Molecular Connectivity for DYNAMICS

Tubarc is a new conception in hydrodynamics from Hydrology as an enhanced porosity for fluid transmission allowing continuous lateral fluid movement to unsaturated hydraulic flow and anisotropy, which is a prevailing flow direction.

Tubarc suggests a replacement to capillarity which is associated to tube geometry and is inappropriate to portray void connectivity to random porosity for not matching to the pore geometry.

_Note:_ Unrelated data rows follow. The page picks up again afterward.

/-- HANDLER_START (R88): A free dormant handler context starts at HANDLER with its registers set. -/
def execHandlerStart (core : Nat) (s : State) : Out :=
  .next (s.startHandler core)

/-- DOORBELL (R73): A TAIL write is accepted into the cache or the queue table, setting PENDING, or dropped and counted. -/
def execDoorbell (src : DoorbellSource) (queue : Nat) (tail : Word) (s : State) : Out :=
  .next (s.doorbell src queue tail)

/-- QC_SLICE_WRITE (R75): A write to QC_SLICE sets the slice length, a written 0 taken as 1. -/
def execQcSliceWrite (v : Word) (s : State) : Out :=
  .next (s.qcSliceWrite v.toNat)

/-- QC_SLICE_EXPIRY (R75): The residence slice expires, or nothing switched in is dispatchable, and the next pending partition is chosen. -/
def execQcSliceExpiry (s : State) : Out :=
  .next (s.sliceExpiry)

/-- QUEUE_REPLACE (R75): A cached queue idle for one slice is replaced by an uncached pending queue. -/
def execQueueReplace (queue : Nat) (s : State) : Out :=
  .next (s.replaceQueue queue)

/-- PACKET_DISPATCH (R78): The controller reads a queue's head packet and its tables and checks them. -/
def execPacketDispatch (queue : Nat) (s : State) : Out :=
  .next (s.dispatch queue)

/-- MARKER (R78): A marker packet starts and ends in one step, after all earlier packets when WAIT_PRIOR is set. -/
def execMarker (grid : Nat) (s : State) : Out :=
  .next (s.markerStep grid)

/-- TEAM_START (R90): A team, or a patch instance, starts once its predecessors and resources allow. -/
def execTeamStart (grid : Nat) (s : State) : Out :=
  .next (s.startTeams grid)

/-- TASK_START (R91): An initial task starts in map order and takes an age stamp. -/
def execTaskStart (grid : Nat) (s : State) : Out :=
  .next (s.startTask grid)

/-- PENDING_TASK_START (R91): When resources free, the oldest fitting pending task starts on a core of its rectangle. -/
def execPendingTaskStart (core : Nat) (s : State) : Out :=
  .next (s.startPending core)

/-- GRID_END (R83): A grid ends: the completion record is written, then the CBAR arrival, the interrupt and the PROGRESS advance follow. -/
def execGridEnd (grid : Nat) (s : State) : Out :=
  .next (s.finishGrid grid)

/-- CORE_SCHED_WRITE (R107): A write to CORE_SCHED changes the issue policy from the next cycle, and setting round-robin resets RR_PTR. -/
def execCoreSchedWrite (core : Nat) (v : Dword) (s : State) : Out :=
  .next (s.schedWrite core v)

/-- FLOW_BOOST (R108): A flow ready for 256 cycles without issuing becomes boosted. -/
def execFlowBoost (core : Nat) (ctx : Nat) (flow : Nat) (s : State) : Out :=
  .next (s.flowBoost core ctx flow)

/-- CLAIM_GRANT (R95): A pending cluster claim is granted once its block holds no other team and the blocks it needs are free. -/
def execClaimGrant (core : Nat) (s : State) : Out :=
  .next (s.claimStep core)

/-- TASK_COMMIT (R122): With every flow at tend or exit, the task's write set commits atomically, its locks are released and its resources freed. -/
def execTaskCommit (core : Nat) (ctx : Nat) (s : State) : Out :=
  .next (s.commitStep core ctx)

/-- TASK_ABORT (R131): After in-flight accesses land, the task's logs, write set, locks and resources are discarded and it is re-queued whole or split. -/
def execTaskAbort (core : Nat) (ctx : Nat) (s : State) : Out :=
  .next (s.taskAbort core ctx)

/-- BUDGET_EVENT (R129): At the next pre-emption point a budget event aborts and splits the task, or raises the smallest-grain fault. -/
def execBudgetEvent (core : Nat) (ctx : Nat) (s : State) : Out :=
  .next (s.budgetStep core ctx)

/-- CYCLE_BUDGET_EXPIRY (R128): A task's cycle count reaches CYCLE_BUDGET. -/
def execCycleBudgetExpiry (core : Nat) (ctx : Nat) (s : State) : Out :=
  .next (s.cyclesOver core ctx)

/-- INTERVAL_AGE_CLOSE (R159): A tack interval open for 65,536 resident cycles closes at the next boundary. -/
def execIntervalAgeClose (core : Nat) (ctx : Nat) (s : State) : Out :=
  .next (s.ageClose core ctx)

/-- PAGE_WALK (R65): A section TLB miss walks the page tables and installs or faults the translation, setting ACCESSED or DIRTY. -/
def execPageWalk (sec : Nat) (asid : Nat) (va : Nat) (write : Bool) (s : State) : Out :=
  .next (s.pageWalk sec asid va write)

/-- ENGINE_PART_LANDED (R355): The last byte of a part of an engine command's destination performs, and a counting step runs on its notify object. -/
def execEnginePartLanded (core : Nat) (ctx : Nat) (queue : Nat) (s : State) : Out :=
  .next (s.engineStep core ctx queue)

/-- ENGINE_FAULT (R357): An engine command faults during execution, its queue stops, and an engine-queue trap record is written. -/
def execEngineFault (core : Nat) (ctx : Nat) (queue : Nat) (s : State) : Out :=
  .next (s.engineFault core ctx queue)

/-- COLLECTIVE_END (R366): The collective finishes, and the engine writes STATUS after this member's bytes have landed. -/
def execCollectiveEnd (core : Nat) (ctx : Nat) (s : State) : Out :=
  .next (s.collectiveEnd core ctx)

/-- LAUNCH_APPEND (R370): Once the ring has room, the packet is appended, TAIL advances and STATUS is written. -/
def execLaunchAppend (core : Nat) (ctx : Nat) (s : State) : Out :=
  .next (s.launchAppend core ctx)

/-- MATRIX_OP_COMPLETE (R340): The matrix engine completes an operation, its writes are done and the busy bits clear. -/
def execMatrixOpComplete (core : Nat) (s : State) : Out :=
  .next (s.matrixComplete core)

/-- WINDOW_ARRIVAL (R334): An 8 B write to a barrier window runs a counting step, or is dropped, counted and logged. -/
def execWindowArrival (core : Nat) (window : Nat) (part : Nat) (v : Dword) (s : State) : Out :=
  .next (s.windowArrival core window part v.toNat)

/-- UI_RAISE (R210): A write of n to a context's UI_RAISE doorbell sets UIPEND[n], with rel.sys for the writer. -/
def execUiRaise (core : Nat) (ctx : Nat) (part : Nat) (v : Word) (s : State) : Out :=
  .next (s.uiRaise core ctx part v.toNat)

/-- UI_DELIVERY (R210): At a permitted boundary the lowest pending unmasked source is delivered to UIVEC, or a cause 0x13 record is written. -/
def execUiDelivery (core : Nat) (ctx : Nat) (s : State) : Out :=
  .next (s.uiDeliver core ctx)

/-- TLB_INVAL (R68): The supervisor invalidates translations for an ASID, an address and a size across the device. -/
def execTlbInval (sec : Nat) (asid : Nat) (va : Nat) (size : Nat) (s : State) : Out :=
  .next (s.tlbInval sec asid va size)

/-- INVAL_DONE (R68): Every TLB has dropped the entries, walks have finished and old accesses have performed, and INVAL_DONE sets. -/
def execInvalDone (sec : Nat) (s : State) : Out :=
  .next (s.invalComplete sec)

/-- TRAPQ_HEAD_WRITE (R51): The supervisor advances TRAPQ_HEAD, freeing slots for contexts stalled at a trap. -/
def execTrapqHeadWrite (sec : Nat) (v : Word) (s : State) : Out :=
  .next (s.trapHeadWrite sec v)

/-- REPLAY (R54): CTX_CMD 0x1 re-executes the faulting pass or bundle, or continues a context stopped between instructions. -/
def execReplay (core : Nat) (ctx : Nat) (s : State) : Out :=
  .next (s.replay core ctx)

/-- SKIP (R54): CTX_CMD 0x2 continues at the next instruction or bundle. -/
def execSkip (core : Nat) (ctx : Nat) (s : State) : Out :=
  .next (s.skip core ctx)

/-- PARK (R208): CTX_CMD 0x3 saves the context to its save area and frees its core resources. -/
def execPark (core : Nat) (ctx : Nat) (s : State) : Out :=
  .next (s.park core ctx)

/-- RESTORE (R59): CTX_CMD 0x4 checks the save area and restores the context onto this core with acq.dev. -/
def execRestore (core : Nat) (ctx : Nat) (s : State) : Out :=
  .next (s.restore core ctx)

Tubarc offers high level of reliability since pores can be connected continuously with a prevailing flow direction very important to controlling hydrodynamic properties of fluids when moving by gradient of flow by adhesion-cohesion of solid phase.

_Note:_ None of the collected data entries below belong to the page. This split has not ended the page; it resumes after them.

-- ==== Sys2Proof/Machine/ExecLane.lean ====
section
/-! DEFINITION. ExecLane.lean: the meanings of the lane family, majors 0x28 to 0x4F (13 R257): each issues its op for the current
flow, and the family's plan gives the effect. -/

namespace Sys2Proof.Machine

/-- ADD (R292): Lane add. -/
def execAdd (f : OpF) (s : State) : Out :=
  issue ⟨0x28, 0x00, 0, f, .none⟩ s

/-- ADD_IMM (R292): Lane add of imm6. -/
def execAddImm (f : OpF) (s : State) : Out :=
  issue ⟨0x28, 0x00, 1, f, .none⟩ s

/-- ADD_EXT (R292): Lane add, extended form. -/
def execAddExt (f : OpF) (x : ExtX) (s : State) : Out :=
  issue ⟨0x28, 0x00, 2, f, .x x⟩ s

/-- ADD_PORT (R292): Lane add with port operands. -/
def execAddPort (f : OpF) (s : State) : Out :=
  issue ⟨0x28, 0x00, 3, f, .none⟩ s

/-- SUB (R292): Lane subtract. -/
def execSub (f : OpF) (s : State) : Out :=
  issue ⟨0x29, 0x00, 0, f, .none⟩ s

/-- SUB_IMM (R292): Lane subtract of imm6. -/
def execSubImm (f : OpF) (s : State) : Out :=
  issue ⟨0x29, 0x00, 1, f, .none⟩ s

/-- SUB_EXT (R292): Lane subtract, extended form. -/
def execSubExt (f : OpF) (x : ExtX) (s : State) : Out :=
  issue ⟨0x29, 0x00, 2, f, .x x⟩ s

/-- SUB_PORT (R292): Lane subtract with port operands. -/
def execSubPort (f : OpF) (s : State) : Out :=
  issue ⟨0x29, 0x00, 3, f, .none⟩ s

/-- MUL (R292): Lane multiply. -/
def execMul (f : OpF) (s : State) : Out :=
  issue ⟨0x2A, 0x00, 0, f, .none⟩ s

/-- MUL_IMM (R292): Lane multiply by imm6. -/
def execMulImm (f : OpF) (s : State) : Out :=
  issue ⟨0x2A, 0x00, 1, f, .none⟩ s

/-- MUL_EXT (R293): Lane product, .div or .rem; a zero divisor traps with cause 0x12. -/
def execMulExt (f : OpF) (x : ExtX) (s : State) : Out :=
  issue ⟨0x2A, 0x00, 2, f, .x x⟩ s

/-- MUL_PORT (R292): Lane multiply with port operands. -/
def execMulPort (f : OpF) (s : State) : Out :=
  issue ⟨0x2A, 0x00, 3, f, .none⟩ s

/-- MULH (R292): Lane high-half multiply. -/
def execMulh (f : OpF) (s : State) : Out :=
  issue ⟨0x2B, 0x00, 0, f, .none⟩ s

/-- MULH_EXT (R292): Lane high-half multiply, extended form. -/
def execMulhExt (f : OpF) (x : ExtX) (s : State) : Out :=
  issue ⟨0x2B, 0x00, 2, f, .x x⟩ s

/-- MULH_PORT (R292): Lane high-half multiply with port operands. -/
def execMulhPort (f : OpF) (s : State) : Out :=
  issue ⟨0x2B, 0x00, 3, f, .none⟩ s

/-- MAD (R292): Lane multiply-add with the old d as addend. -/
def execMad (f : OpF) (s : State) : Out :=
  issue ⟨0x2C, 0x00, 0, f, .none⟩ s

/-- MAD_EXT (R292): Lane multiply-add with addend v[C]. -/
def execMadExt (f : OpF) (x : ExtX) (s : State) : Out :=
  issue ⟨0x2C, 0x00, 2, f, .x x⟩ s

/-- MAD_PORT (R292): Lane multiply-add with port operands. -/
def execMadPort (f : OpF) (s : State) : Out :=
  issue ⟨0x2C, 0x00, 3, f, .none⟩ s

/-- AND (R294): Lane bitwise and. -/
def execAnd (f : OpF) (s : State) : Out :=
  issue ⟨0x2D, 0x00, 0, f, .none⟩ s

/-- AND_IMM (R294): Lane bitwise and with imm6. -/
def execAndImm (f : OpF) (s : State) : Out :=
  issue ⟨0x2D, 0x00, 1, f, .none⟩ s

/-- AND_EXT (R294): Lane and, extended form. -/
def execAndExt (f : OpF) (x : ExtX) (s : State) : Out :=
  issue ⟨0x2D, 0x00, 2, f, .x x⟩ s

/-- AND_PORT (R294): Lane and with port operands. -/
def execAndPort (f : OpF) (s : State) : Out :=
  issue ⟨0x2D, 0x00, 3, f, .none⟩ s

Tubarc as a new proposed conception in hydrodynamics affects many applications associated to mass flow, porosity geometry, and molecular connectivity.

Tubarc is based on two important long standing scientific conceptions dealing with the hydrodynamics of fluids moving through porosity - Saturated and Unsaturated Hydraulic Zones:

1856 - Henry Darcy proposes the Darcy's Law for Saturated Hydraulic Zones

1907 - Edgard Buckingham proposes a change to Darcy's Law to adequate fluids moving on Vadose Zone which is the movement of water over the water table.

Tubarc allows a steady and reliable porosity for bulky composition ensuring that fluid can have a multidirectional flow and a prevailing longitudinal flow along the longitudinal segment of the fibers.

The advanced porosity employing Tubarc conceptions offer important features for controlling hydrodynamic properties important for fluid retention and conductions exploiting technological edges taking advantages of fluid matric gradient allowing self-sustaining flow for appropriate fluid delivery as well as fluid removal by molecular drainage.